The thing is, computers are horrible electrically. The ground of your sound output is very much different than any other ground around you. It's galvanically isolated at several stages, first the PSU, than the motherboard and then the soundcard itself, and you have all the switchmode supplies around it, which means a lot of induced noise. Manufacturers try to mitigate the problem, but with so much current floating every which way and being turned on and off hundreds of times per second in a modern PC it's not an easy task.


----------



## Bill_Bright (Jul 19, 2021)

TheUn4seen said:


> First, connect the computer case and the amp with a length of wire.


This has already been suggested.
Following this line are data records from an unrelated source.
-- ==== Sys2Proof/Machine/Banks.lean ====
section
/-! DEFINITION. Core banks (R111-R123): modes, the slot table, FIFO banks, line operations. -/

namespace Sys2Proof.Machine

/-! ### Banks by address (R119) -/

/-- The granted bank that a valid bank address names (R119). -/
def State.bankNamed (s : State) (va : Nat) : Option Bank :=
  if inWindow va ∧ va % 0x4000 = 0 then
    match s.window s.h.ctx va with
    | some (.bank die core num _) =>
      if num < 4 then none
      else match s.dev.bank? die core num with
        | some b => if b.gang = s.h.id.gang.toNat then some b else none
        | none => none
    | _ => none
  else none

def BankMode.code : BankMode → Nat
  | .cache => 0 | .scratch => 1 | .fifo => 2

def bankModeOf (x : Nat) : Option BankMode :=
  match x with
  | 0 => some .cache
  | 1 => some .scratch
  | 2 => some .fifo
  | _ => none

/-- Bytes from `a` on that go back to reading 0. -/
def Memory.clearRange (m : Memory) (a n : Nat) : Memory := m.filter fun c => decide (c.1 < a) || decide (a + n ≤ c.1)

/-- A bank of a new mode (R113): zeroed or empty, untracked, EMPTY, HOLD = 0. -/
def Device.changeMode (d : Device) (b : Bank) (m : BankMode) : Device :=
  let k := bankKey b.die b.core b.num 0
  let d := { d with mem := d.mem.clearRange k 0x4000 }
  (d.clearErr k 0x4000).setBank { b with mode := m, trk := false, st := 0, hold := false, fifo := [] }

/-- The hart's earlier accesses of banks are performed, and none is bound ahead (R113, R120). -/
def bankOrder : M Unit := do
  flushStores
  acquire

/-- Waits until no copy command names the bank. -/
def bankQuiet (b : Bank) : M Unit := do
  if (← getD).pend b.die b.core b.num ≠ 0 then wait .bank

/-- BMODE (R113, R120). -/
def bankMode (d a b : Reg) : M Unit := do
  noStrip
  let s ← get
  match s.bankNamed (s.getX a).toNat, bankModeOf (s.getX b).toNat with
  | none, _ => writeX d 1
  | some _, none => writeX d 2
  | some x, some m =>
    if x.mode ≠ m then
      bankOrder
      bankQuiet x
      modD (·.changeMode x m)
    writeX d 0
  retire 4

/-- A BSLOT operation on a bank with no command outstanding, or operation 3 (R114, R120). -/
def Bank.slotOp (b : Bank) (op pend : Nat) : Bank :=
  match op with
  | 0 => { b with trk := false }
  | 1 => { b with trk := true, st := 0, hold := false }
  | 2 => { b with trk := true, st := 1, hold := true }
  | 3 => { b with hold := false, st := if b.trk ∧ b.st = 1 ∧ pend = 0 then 2 else b.st }
  | _ => { b with trk := true, st := 2, hold := false }

/-- BSLOT (R120). -/
def bankSlot (d a b : Reg) : M Unit := do
  noStrip
  let s ← get
  let op := (s.getX b).toNat
  match (s.bankNamed (s.getX a).toNat).filter fun x => x.mode == .scratch with
  | none => writeX d 1
  | some x =>
    if 4 < op then writeX d 2
    else
      bankOrder
      if op ≠ 3 then bankQuiet x
      modD fun dv => dv.modBank x.die x.core x.num fun y => y.slotOp op (dv.pend x.die x.core x.num)
      writeX d 0
  retire 4

/-- The status word of BQRY (R120). -/
def Bank.status (b : Bank) (pend : Nat) : Nat :=
  b.fifo.length * 2 ^ 16 + pend % 256 * 2 ^ 8 + b.hold.toNat * 2 ^ 6 + b.trk.toNat * 2 ^ 5 + b.st % 4 * 2 ^ 3 + b.mode.code

def bankQuery (d a : Reg) : M Unit := do
  let s ← get
  let w := match s.bankNamed (s.getX a).toNat with
    | some b => b.status (s.dev.pend b.die b.core b.num)
    | none => 2 ^ 63
  writeX d (BitVec.ofNat 64 w)
  retire 4

/-! ### FPUSH and FPOP (R116, R119, R121) -/

/-- The FIFO bank of an address, checked in the order of R119. -/
def fifoBank (va : Nat) (k : Kind) : M Bank := do
  let at' := BitVec.ofNat 64 va
  if va % 0x4000 ≠ 0 then trap .misalign 0 at'
  let s ← get
  if !inWindow va then
    match s.probe s.h.ctx va k with
    | .error .xlate => trap .xlate 0 at'
    | .error .mcheck => trap .mcheck 0 at'
    | _ => trap .perm 0 at'
  else match s.window s.h.ctx va with
    | none => trap .xlate 0 at'
    | some _ => match s.bankNamed va with
      | some b => if b.mode = .fifo then return b else trap .perm 0 at'
      | none => trap .perm 0 at'

/-- The limits of R121. -/
def fifoLimits (v : Reg) : M Unit := do
  let h ← getH
  if h.vc.vstart ≠ 0 ∨ h.vc.vl * h.ew ≠ 1024 ∨ !groupOk v h.grp then trapInstr .illegal
  noStrip

/-- The 1,024 bits of elements 0 to VL - 1. -/
def Hart.entryOf (h : Hart) (v : Reg) : BitVec 1024 :=
  BitVec.ofNat 1024 ((List.range h.vc.vl).foldl (fun n i => n + h.elem v.val i h.ew * 2 ^ (i * h.ew)) 0)

/-- Elements 0 to VL - 1 from an entry. -/
def Hart.putEntry (h : Hart) (v : Reg) (x : BitVec 1024) : Hart :=
  Hart.over (fun g i => g.setElem v.val i g.ew (bits x.toNat (i * g.ew) g.ew)) h.vc.vl 0 h

def fifoPush (v a : Reg) : M Unit := do
  fifoLimits v
  let b ← fifoBank ((← readX a)).toNat .store
  if 128 ≤ b.fifo.length ∧ (← getH).ms.look.isNone = true then wait .bank
  releaseWait 4
  let x := (← getH).entryOf v
  modD (·.modBank b.die b.core b.num fun y => { y with fifo := y.fifo ++ [x] })
  retireV

def fifoPop (v a : Reg) : M Unit := do
  fifoLimits v
  let b ← fifoBank ((← readX a)).toNat .load
  match b.fifo with
  | [] => wait .bank
  | x :: _ =>
    modD (·.modBank b.die b.core b.num fun y => { y with fifo := y.fifo.drop 1 })
    modH (·.putEntry v x)
    acquire
    retireV

/-! ### Line operations (R117, R118, R122) -/

/-- Lines that a range overlaps (R122). -/
def lineCount (xa xb : Nat) : Nat := if xb = 0 then 0 else (xa + xb + 127) / 128 - xa / 128

/-- Lines `k` to `k + n - 1`, each one unit: VSTART follows. One that is not performed meets no trigger (R349). -/
def lineLoop (f : Nat → M Unit) : Nat → Nat → M Unit
  | 0, _ => return ()
  | n + 1, k => do
    guardWatch (f k)
    modH fun h => { h with vc := { h.vc with vstart := BitVec.ofNat 48 (k + 1) } }
    elemPoint (n != 0)
    lineLoop f n (k + 1)

/-- A line operation over X(xa) and X(xb). -/
def lineOp (a b : Reg) (f : Nat → Nat → M Unit) : M Unit := do
  let h ← getH
  let xa := (h.getX a).toNat
  let n := lineCount xa (h.getX b).toNat
  let k0 := h.vc.vstart.toNat
  lineLoop (fun k => f k ((xa / 128 * 128 + 128 * k) % 2 ^ 64)) (n - k0) k0
  retireV

/-- Whether LCLEAN and LINV skip a line: a fixed window, a tiered page, a NONIDEM or NOCACHE page (R117). -/
def State.skipsLine (s : State) (va : Nat) : Bool :=
  inWindow va ||
  match s.walk s.h.id.tenant s.h.hr.ptroot va with
  | .ok l => l.tiered || (l.loc s s.h.ctx va).2.attr != 0
  | .error _ => false

/-- LCLEAN and LINV of a line: they change no value that an agent reads; a line that does not translate faults. -/
def cleanLine (k va : Nat) : M Unit := do
  if (decide (va < 2 ^ 52) && (← get).skipsLine va) then return ()
  let _ ← translateH k va .load 128 false

def cleanLines (a b : Reg) : M Unit := do
  noStrip
  lineOp a b cleanLine

/-- DISCARD of a line: one store of 128 zeros (R118). -/
def discardLine (k va : Nat) : M Unit := do
  let _ ← places k va 128 .store false idemRule
  storeBytes k va (List.replicate 128 0) none none

/-- A DISCARD that has gone ahead of its completion completes: its lines are older stores from now on (R271). -/
def MemState.settleEarly (pc : BitVec 52) (m : MemState) : MemState :=
  { m with
    early := m.early.erase pc
    storeQ := m.storeQ.map fun p => if p.pc == pc then { p with early := p.early - 1 } else p }

/-- DISCARD. One whose lines have entered the store queue ahead of it only completes (R266), and meets the data triggers
then (R349). -/
def discardLines (a b : Reg) : M Unit := do
  noStrip
  let h ← getH
  if h.ms.early.contains h.pc then
    let va ← readX a
    let n ← readX b
    modH fun h => { h with ms := h.ms.settleEarly h.pc }
    if n ≠ 0 then noteWatch .store va.toNat n.toNat false none
    retireV
    return ()
  let xa ← readX a
  let xb ← readX b
  if xa.toNat % 128 ≠ 0 ∨ xb.toNat % 128 ≠ 0 then trap .misalign 0 xa
  lineOp a b discardLine

/-! ### Meanings -/

def execBmode (d a b : Reg) (s : State) : Host.Outcome State Fault Refusal :=
  runM (bankMode d a b) s
def execBslot (d a b : Reg) (s : State) : Host.Outcome State Fault Refusal :=
  runM (bankSlot d a b) s
def execBqry (d a : Reg) (s : State) : Host.Outcome State Fault Refusal :=
  runM (bankQuery d a) s
def execFpush (v a : Reg) (s : State) : Host.Outcome State Fault Refusal :=
  runM (fifoPush v a) s
def execFpop (v a : Reg) (s : State) : Host.Outcome State Fault Refusal :=
  runM (fifoPop v a) s

/-- LPF.L2: no architectural state changes (R117); VSTART becomes 0 (R122). -/
def execLpfL2 (_a _b : Reg) (s : State) : Host.Outcome State Fault Refusal :=
  runM retireV s
/-- LPF.L1, likewise. -/
def execLpfL1 (_a _b : Reg) (s : State) : Host.Outcome State Fault Refusal :=
  runM retireV s
def execLclean (a b : Reg) (s : State) : Host.Outcome State Fault Refusal :=
  runM (cleanLines a b) s
def execLinv (a b : Reg) (s : State) : Host.Outcome State Fault Refusal :=
  runM (cleanLines a b) s
def execDiscard (a b : Reg) (s : State) : Host.Outcome State Fault Refusal :=
  runM (discardLines a b) s

end Sys2Proof.Machine
end

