/-- An instruction that leaves nothing to its own hart. -/
def leavesNothing : Instr → Bool
  | .promote .. | .tmark .. => true
  | _ => false

/-- An instruction that opens a strip (R241). -/
def opensStrip : Instr → Bool
  | .vstrip .. => true
  | _ => false

end Sys2Proof.Machine
end

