-- ==== Sys2Proof/Machine/Step.lean ====
section
/-! DEFINITION. One step: an input that is due, or an event or the next instruction of the hart that moves next; then
what the device does by itself, the clock, and the choice of the next hart. -/

namespace Sys2Proof.Machine

/-- The end of every step. -/
def State.endOfStep (s : State) : State := (State.nextHart s.others.length s.settle.tickClock)

/-- One step of the machine. -/
noncomputable def step (s : State) : Host.Outcome State Fault Refusal :=
  match s.dueEvent with
  | some (i, s') => andThen (fun t => ({ t with issue := [] }.again i).endOfStep) (exec i (s'.issueFor i))
  | none =>
    if !s.h.runs then .next s.endOfStep
    else match s.takeEvent with
    | some s' => .next s'.endOfStep
    | none =>
      andThen (fun t => (State.endStep s.h.pc s.h.handler ((t.endOfInstr s.h.pc).actWatch s.h.vc.vstart)).endOfStep)
        (match fetched s with
        | .ok (i, s') => execChecked i s'
        | .error o => o)

/-- `s` with an opcode-table word where `step` fetches next. -/
def State.withFetchWord (s : State) (nbits w : Nat) : State := s.placeWord (toBytes 8 (w % 2 ^ nbits))

end Sys2Proof.Machine
end

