theorem Sys2Proof.Laws.RoundTrip.fpush (d a : Reg) : Sys2Proof.Laws.RoundTrip.Statement (.fpush d a) :=
  .of32 rfl rfl (by simp (disch := decide) only [decode32, decodeBank, fld_pack_reg, fld_pack_bv, fld_pack_bit, fld_pack_lit, fld_pack_skip, need, reg, bv, flag, ofNat_reg, ofNat_toNat_bv, flag_bit, Nat.reduceSub, Nat.reduceBEq, BEq.rfl, Bool.and_self, if_true])

theorem Sys2Proof.Laws.RoundTrip.fpop (d a : Reg) : Sys2Proof.Laws.RoundTrip.Statement (.fpop d a) :=
  .of32 rfl rfl (by simp (disch := decide) only [decode32, decodeBank, fld_pack_reg, fld_pack_bv, fld_pack_bit, fld_pack_lit, fld_pack_skip, need, reg, bv, flag, ofNat_reg, ofNat_toNat_bv, flag_bit, Nat.reduceSub, Nat.reduceBEq, BEq.rfl, Bool.and_self, if_true])

theorem Sys2Proof.Laws.RoundTrip.lpfL2 (a b : Reg) : Sys2Proof.Laws.RoundTrip.Statement (.lpfL2 a b) :=
  .of32 rfl rfl (by simp (disch := decide) only [decode32, decodeBank, fld_pack_reg, fld_pack_bv, fld_pack_bit, fld_pack_lit, fld_pack_skip, need, reg, bv, flag, ofNat_reg, ofNat_toNat_bv, flag_bit, Nat.reduceSub, Nat.reduceBEq, BEq.rfl, Bool.and_self, if_true])

theorem Sys2Proof.Laws.RoundTrip.lpfL1 (a b : Reg) : Sys2Proof.Laws.RoundTrip.Statement (.lpfL1 a b) :=
  .of32 rfl rfl (by simp (disch := decide) only [decode32, decodeBank, fld_pack_reg, fld_pack_bv, fld_pack_bit, fld_pack_lit, fld_pack_skip, need, reg, bv, flag, ofNat_reg, ofNat_toNat_bv, flag_bit, Nat.reduceSub, Nat.reduceBEq, BEq.rfl, Bool.and_self, if_true])

theorem Sys2Proof.Laws.RoundTrip.lclean (a b : Reg) : Sys2Proof.Laws.RoundTrip.Statement (.lclean a b) :=
  .of32 rfl rfl (by simp (disch := decide) only [decode32, decodeBank, fld_pack_reg, fld_pack_bv, fld_pack_bit, fld_pack_lit, fld_pack_skip, need, reg, bv, flag, ofNat_reg, ofNat_toNat_bv, flag_bit, Nat.reduceSub, Nat.reduceBEq, BEq.rfl, Bool.and_self, if_true])

theorem Sys2Proof.Laws.RoundTrip.linv (a b : Reg) : Sys2Proof.Laws.RoundTrip.Statement (.linv a b) :=
  .of32 rfl rfl (by simp (disch := decide) only [decode32, decodeBank, fld_pack_reg, fld_pack_bv, fld_pack_bit, fld_pack_lit, fld_pack_skip, need, reg, bv, flag, ofNat_reg, ofNat_toNat_bv, flag_bit, Nat.reduceSub, Nat.reduceBEq, BEq.rfl, Bool.and_self, if_true])

theorem Sys2Proof.Laws.RoundTrip.discard (a b : Reg) : Sys2Proof.Laws.RoundTrip.Statement (.discard a b) :=
  .of32 rfl rfl (by simp (disch := decide) only [decode32, decodeBank, fld_pack_reg, fld_pack_bv, fld_pack_bit, fld_pack_lit, fld_pack_skip, need, reg, bv, flag, ofNat_reg, ofNat_toNat_bv, flag_bit, Nat.reduceSub, Nat.reduceBEq, BEq.rfl, Bool.and_self, if_true])

theorem Sys2Proof.Laws.RoundTrip.crget (d : Reg) : Sys2Proof.Laws.RoundTrip.Statement (.crget d) :=
  .of32 rfl rfl (by simp (disch := decide) only [decode32, decodePark, fld_pack_reg, fld_pack_bv, fld_pack_bit, fld_pack_lit, fld_pack_skip, need, reg, bv, flag, ofNat_reg, ofNat_toNat_bv, flag_bit, Nat.reduceSub, Nat.reduceBEq, BEq.rfl, Bool.and_self, if_true])

theorem Sys2Proof.Laws.RoundTrip.park (d a : Reg) : Sys2Proof.Laws.RoundTrip.Statement (.park d a) :=
  .of32 rfl rfl (by simp (disch := decide) only [decode32, decodePark, fld_pack_reg, fld_pack_bv, fld_pack_bit, fld_pack_lit, fld_pack_skip, need, reg, bv, flag, ofNat_reg, ofNat_toNat_bv, flag_bit, Nat.reduceSub, Nat.reduceBEq, BEq.rfl, Bool.and_self, if_true])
In fact, several things have been suggested but there's no indication they were tried.  So not sure any of us can be of any help.


----------



## Regeneration (Jul 19, 2021)

If the noise is effected by mouse movements then its USB or motherboard EMI problem.


----------



## eidairaman1 (Jul 20, 2021)

Octopuss said:


> What exactly will that do for me when the source of the noise is not related to OS?
> 
> I had an idea and connected my wife's notebook into the amp, and there's no noise whatsoever, so it's something in the damn PC. Not very helpful but at least I confirmed the audio setup is fine.



Because it is a fix, you let the speakers do the work not windows.



Regeneration said:


> If the noise is effected by mouse movements then its USB or motherboard EMI problem.



Its a problem that needs to be reported to board makers, this problem has been around since AT and ATX boards implementing onboard audio


----------



## looniam (Jul 20, 2021)

Octopuss said:


> I was always told you're supposed to adjust volume in hardware, not from Windows, the reason being something about quality, so I am doing just that.


what? no.

NOOOO. it definitely depends on the set up. if i set 100% then anything past ~45% on my amp volume starts distorting horribly and clipping the drivers. it is for me soooo much easier setting hardware to 100% and keeping windows under ~55% w/media keys.

btw, the signal chain does get processed via windows/drivers; anything along the chain can screw it up for the next guy.  line level is a thing . . been so long i can't give much/all the details.


----------



## Operandi (Jul 20, 2021)

looniam said:


> what? no.
> 
> NOOOO. it definitely depends on the set up. if i set 100% then anything past ~45% on my amp volume starts distorting horribly and clipping the drivers. it is for me soooo much easier setting hardware to 100% and keeping windows under ~55% w/media keys.
> 
> btw, the signal chain does get processed via windows/drivers; anything along the chain can screw it up for the next guy.  line level is a thing . . been so long i can't give much/all the details.


The logic behind setting the software volume (OS or program) to max or near max has to do with preserving dynamic range.  Windows supposedly has range of -96-0 dBA so if you set your volume super low at the OS level you are compressing the dynamic range of the source and thats something you can never get back (its the start of the audio process).  Think of it like a recording for mixing; if you did a shitty job and recorded everything at really low level and then tried to boost the gain at the mixing stage to a normal level its going to sound like garbage because all the detail from the quietest part of recording to the loudest isn't there and there is no way to get it back.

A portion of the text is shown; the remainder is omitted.